Eventually speed will no longer be considered a primary goal, in fact, it is slowly but surely becoming trivial. Microkernels will win out if monolithic/Linux advocates can only use the speed argument to try to show the superiority of their kernel.
If you're not part of the solution, you're part of the precipitate.
Intelligent people have no problem with the idea that a kilobyte has 1,024 characters. Hard drive manufacturers always have, but they are hardly paragons worthy of emulation.
Stop out the kibibyte nonsense now, before it gets any further.
When things go larger and larger, I get confused.
Okay, I know what's Exabyte, but what are the-still-larger ones ?
Muchas Gracias, Señor Edward Snowden !
Why the *$&% was the parent modded up? The day any sane person (as opposed to a hypocephilic metriphile) uses kibibye, mebibyte, gibibyte or any of those thrice-accursed neologisms is the day that the world begins to end.
Without metric (more correctly called SI), you would not have the terms kilo, mega, giga, and so on to abuse. These SI prefixes are so useful precisely because they are standardized in their meaning and are widely recognized.

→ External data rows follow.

/-- RECEIVING as PREFETCH leaves it: the Frame Assembler at its start values. -/
structure FrameStart (s : State) : Prop where
  dstate : s.dstate = .receiving
  run : s.run = 0#3
  crc : s.crc = Config.crcSeed
  bytecnt : s.bytecnt = 0#3
  bitcnt : s.bitcnt = 0#16

/-- The bits up to the eighth of PREFETCH start the Frame Assembler and stand in the window. -/
theorem quietFeed_prefetch (d : Bool) (ds : List Bool) {s : State} (hd : s.dstate = .prefetch)
    (hlen : s.bitcnt.toNat + ds.length = 7) :
    ∃ t, QuietFeed s (d :: ds) t ∧ FrameStart t ∧ t.win = (d :: ds).foldl shiftWindow s.win := by
  have hinc := inc_toNat s.params.counterOverflow s.bitcnt (by omega)
  induction ds generalizing s d with
  | nil =>
    have hlast : s.bitcnt.toNat = 7 := hlen
    have height : inc s.params.counterOverflow s.bitcnt = 8#16 := BitVec.eq_of_toNat_eq (by rw [hinc, hlast]; rfl)
    exact ⟨_, .single (command_startFrame hd (s.rawOf d) height), ⟨rfl, rfl, rfl, rfl, rfl⟩, by simp⟩
  | cons e ds ih =>
    rw [List.length_cons] at hlen
    have hne : inc s.params.counterOverflow s.bitcnt ≠ 8#16 := fun h => by
      rw [h, BitVec.toNat_ofNat] at hinc; omega
    have hbits : (countBit (nrziPrelude (s.rawOf d) s)).bitcnt.toNat = s.bitcnt.toNat + 1 := hinc
    obtain ⟨t, hfeed, hstart, hwin⟩ := ih e (s := countBit (nrziPrelude (s.rawOf d) s)) hd (by omega)
      (inc_toNat _ _ (by omega))
    exact ⟨t, (QuietFeed.single (command_prefetch hd _ hne)).append hfeed, hstart, by simpa using hwin⟩

end Sys2Proof.Machine
end

section
/-! What the Frame Assembler has yet to read (42_frame_assembler.md R131), and where the flag stands in a stuffed frame. -/

namespace Sys2Proof.Machine

/-- The bits the Frame Assembler has not read: the eight newest of the window, and those that still come. -/
def unread (w : BitVec 16) (rest : List Bool) : List Bool := (lsbBits w).drop 8 ++ rest

theorem length_unread (w : BitVec 16) (rest : List Bool) : (unread w rest).length = 8 + rest.length := by
  simp [unread]

/-- A bit that comes pushes the assembler input out of the window. -/
theorem unread_cons (w : BitVec 16) (x : Bool) (rest : List Bool) :
    unread w (x :: rest) = w.getLsbD 8 :: unread (shiftWindow w x) rest := by
  have hlen : (lsbBits w).tail.length = 15 := by simp
  have hhead : (lsbBits w).drop 8 = w.getLsbD 8 :: (lsbBits w).drop 9 := by
    rw [List.drop_eq_getElem_cons (by simp), getElem_lsbBits]
  rw [unread, unread, lsbBits_shiftWindow, List.drop_append_of_le_length (by omega), List.drop_tail, hhead,
    List.cons_append, List.append_assoc, List.singleton_append]

theorem unread_foldl_shiftWindow (w : BitVec 16) {ds : List Bool} (hds : ds.length = 8) (rest : List Bool) :
    unread (ds.foldl shiftWindow w) rest = ds ++ rest := by
  rw [unread, lsbBits_foldl_shiftWindow, hds, List.drop_drop, List.drop_left' (length_lsbBits w)]

theorem endFlagSeen_iff_unread (w : BitVec 16) (rest : List Bool) : EndFlagSeen w ↔ flagBits <+: unread w rest := by
  have hlen : ((lsbBits w).drop 8).length = flagBits.length := by simp [flagBits]
  rw [endFlagSeen_iff, List.prefix_iff_eq_take, unread, List.take_left' hlen]
  exact eq_comm

/-- Stuffing leaves no six 1s in a row, those before it counted (30_encoding.md R81). -/
theorem not_six_ones_prefix_stuffed (bs : List Bool) {ones : Nat} (h : ones ≤ 4) :
    ¬ List.replicate (6 - ones) true <+: stuffFrom ones bs ++ flagBits := by
  induction bs generalizing ones with
  | nil => rw [show 6 - ones = (5 - ones) + 1 by omega, List.replicate_succ]; simp [stuffFrom, flagBits]
  | cons b bs ih =>
    cases b with
    | false => rw [show 6 - ones = (5 - ones) + 1 by omega, List.replicate_succ]; simp [stuffFrom]
    | true =>
      by_cases hfive : ones + 1 = 5
      · obtain rfl : ones = 4 := by omega
        simp [stuffFrom]
      · have hrest := ih (ones := ones + 1) (by omega)
        rw [show 6 - ones = (6 - (ones + 1)) + 1 by omega, List.replicate_succ, stuffFrom, if_neg hfive]
        simpa using hrest

theorem not_flag_prefix_zero_stuffed (bs : List Bool) : ¬ flagBits <+: false :: (stuffFrom 0 bs ++ flagBits) := by
  intro h
  have hones : List.replicate 6 true ++ [false] <+: stuffFrom 0 bs ++ flagBits := (List.cons_prefix_cons.mp h).2
  exact not_six_ones_prefix_stuffed bs (Nat.zero_le 4) ((List.prefix_append _ _).trans hones)

/-- In a stuffed frame the end flag stands after the last bit and nowhere else. -/
theorem not_flag_prefix_stuffed {ones : Nat} (b : Bool) (bs : List Bool) :
    ¬ flagBits <+: stuffFrom ones (b :: bs) ++ flagBits := by
  cases b with
  | false => exact not_flag_prefix_zero_stuffed bs
  | true => rw [stuffFrom]; split <;> simp [flagBits]
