-- ==== Sys2Proof/Machine/Flags.lean ====
section
/-! DEFINITION. The block has no status flags and no condition codes (spec/10_state.md R23). What stands here is
the one comparison it computes: IEEE-754 equality of binary64 patterns (spec/42_nan_test.md R132), over the field
layouts of spec/00_scope.md R17. Layouts and equality are the spec's passages from general knowledge (log entry 13). -/

namespace Sys2Proof.Machine

/-- Sign of a binary64 pattern, bit 63 (R17). -/
def sign64 (b : DWord) : Bool := b.getLsbD 63

/-- Biased exponent of a binary64 pattern, bits 62:52 (R17). -/
def exponent64 (b : DWord) : BitVec 11 := b.extractLsb' 52 11

/-- Fraction of a binary64 pattern, bits 51:0 (R17). -/
def fraction64 (b : DWord) : BitVec 52 := b.extractLsb' 0 52

/-- Sign of a binary32 pattern, bit 31 (R17). -/
def sign32 (b : Word) : Bool := b.getLsbD 31

/-- Biased exponent of a binary32 pattern, bits 30:23 (R17). -/
def exponent32 (b : Word) : BitVec 8 := b.extractLsb' 23 8

/-- Fraction of a binary32 pattern, bits 22:0 (R17). -/
def fraction32 (b : Word) : BitVec 23 := b.extractLsb' 0 23

/-- The exponent-and-fraction test for a NaN (R17, R133). -/
def isNan64 (b : DWord) : Bool := exponent64 b == 0x7FF#11 && fraction64 b != 0#52

/-- An infinity (R17). -/
def isInfinity64 (b : DWord) : Bool := exponent64 b == 0x7FF#11 && fraction64 b == 0#52

/-- The same test on a binary32 pattern, by its layout (R17); no command computes it (R134). -/
def isNan32 (b : Word) : Bool := exponent32 b == 0xFF#8 && fraction32 b != 0#23

/-- What a binary64 pattern stands for. -/
inductive Number where
  /-- Not a number. -/
  | nan
  /-- An infinity; `true` is the negative one. -/
  | infinity (negative : Bool)
  /-- The finite number `units * 2^(-1074)`; both zeros are `finite 0`. -/
  | finite (units : Int)
  deriving DecidableEq, Repr

/-- The magnitude of a finite pattern in units of `2^(-1074)`, the least subnormal: the fraction where the biased
exponent `e` is 0, and the fraction with its leading 1, times `2^(e-1)`, otherwise. -/
def magnitude64 (b : DWord) : Nat :=
  if exponent64 b = 0#11 then (fraction64 b).toNat
  else (2 ^ 52 + (fraction64 b).toNat) * 2 ^ ((exponent64 b).toNat - 1)

/-- The number a binary64 pattern stands for (R17). -/
def number64 (b : DWord) : Number :=
  if isNan64 b then .nan
  else if isInfinity64 b then .infinity (sign64 b)
  else .finite (if sign64 b then -(magnitude64 b : Int) else (magnitude64 b : Int))

/-- `FEQ64(a, b)` (R132): false when either operand is a NaN, true when both are the same number (`+0.0` equals
`-0.0`), false otherwise. -/
def feq64 (a b : DWord) : Bool :=
  match number64 a, number64 b with
  | .nan, _ => false
  | _, .nan => false
  | x, y => decide (x = y)

end Sys2Proof.Machine
end

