-- ==== Sys2Proof/Machine/Core.lean ====
section
/-! DEFINITION. The machine as the host runs it. -/

def Sys2Proof.core : Host.Core := { State := Sys2Proof.Machine.State, Fault := Sys2Proof.Machine.Fault, Refusal := Sys2Proof.Machine.Refusal, step := Sys2Proof.Machine.step, reset := Sys2Proof.Machine.State.reset }
end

Intelligent people have no problem with the idea that a kilobyte has 1,024 characters.
s/Intelligent/Ignorant
That kilo is a long-standardized term meaning 1000 in every field except for computer science should concern you. I suppose you are unfamiliar with the terms kilogram, kilometer, kilohertz, and the many other standard SI units (or prefix + unit combiniations). The exact meaning of kilo as 1000 has great weight thruout the world. When engineers, physicists, mathematicians, and indeed general people first use computers, it is most reasonable to expect kilo to mean 1000. To not accept this logical system agreed on by many of the world's most important standards bodies (including those in the computing and engineering fields) seems stubborn.
Would you have the world redefine kilometer as being 1024 meters?
Would you blatantly ignore IEC/ANSI C standards when coding to the point of confusion?
Rather than attacking the personality or state of mind of those in favor of this proposal (which by extension includes IEC and IEEE members), would you care to provide a reasoned argument against these standards?
I should also mention that what you seem attached too seems far from uniform in its use.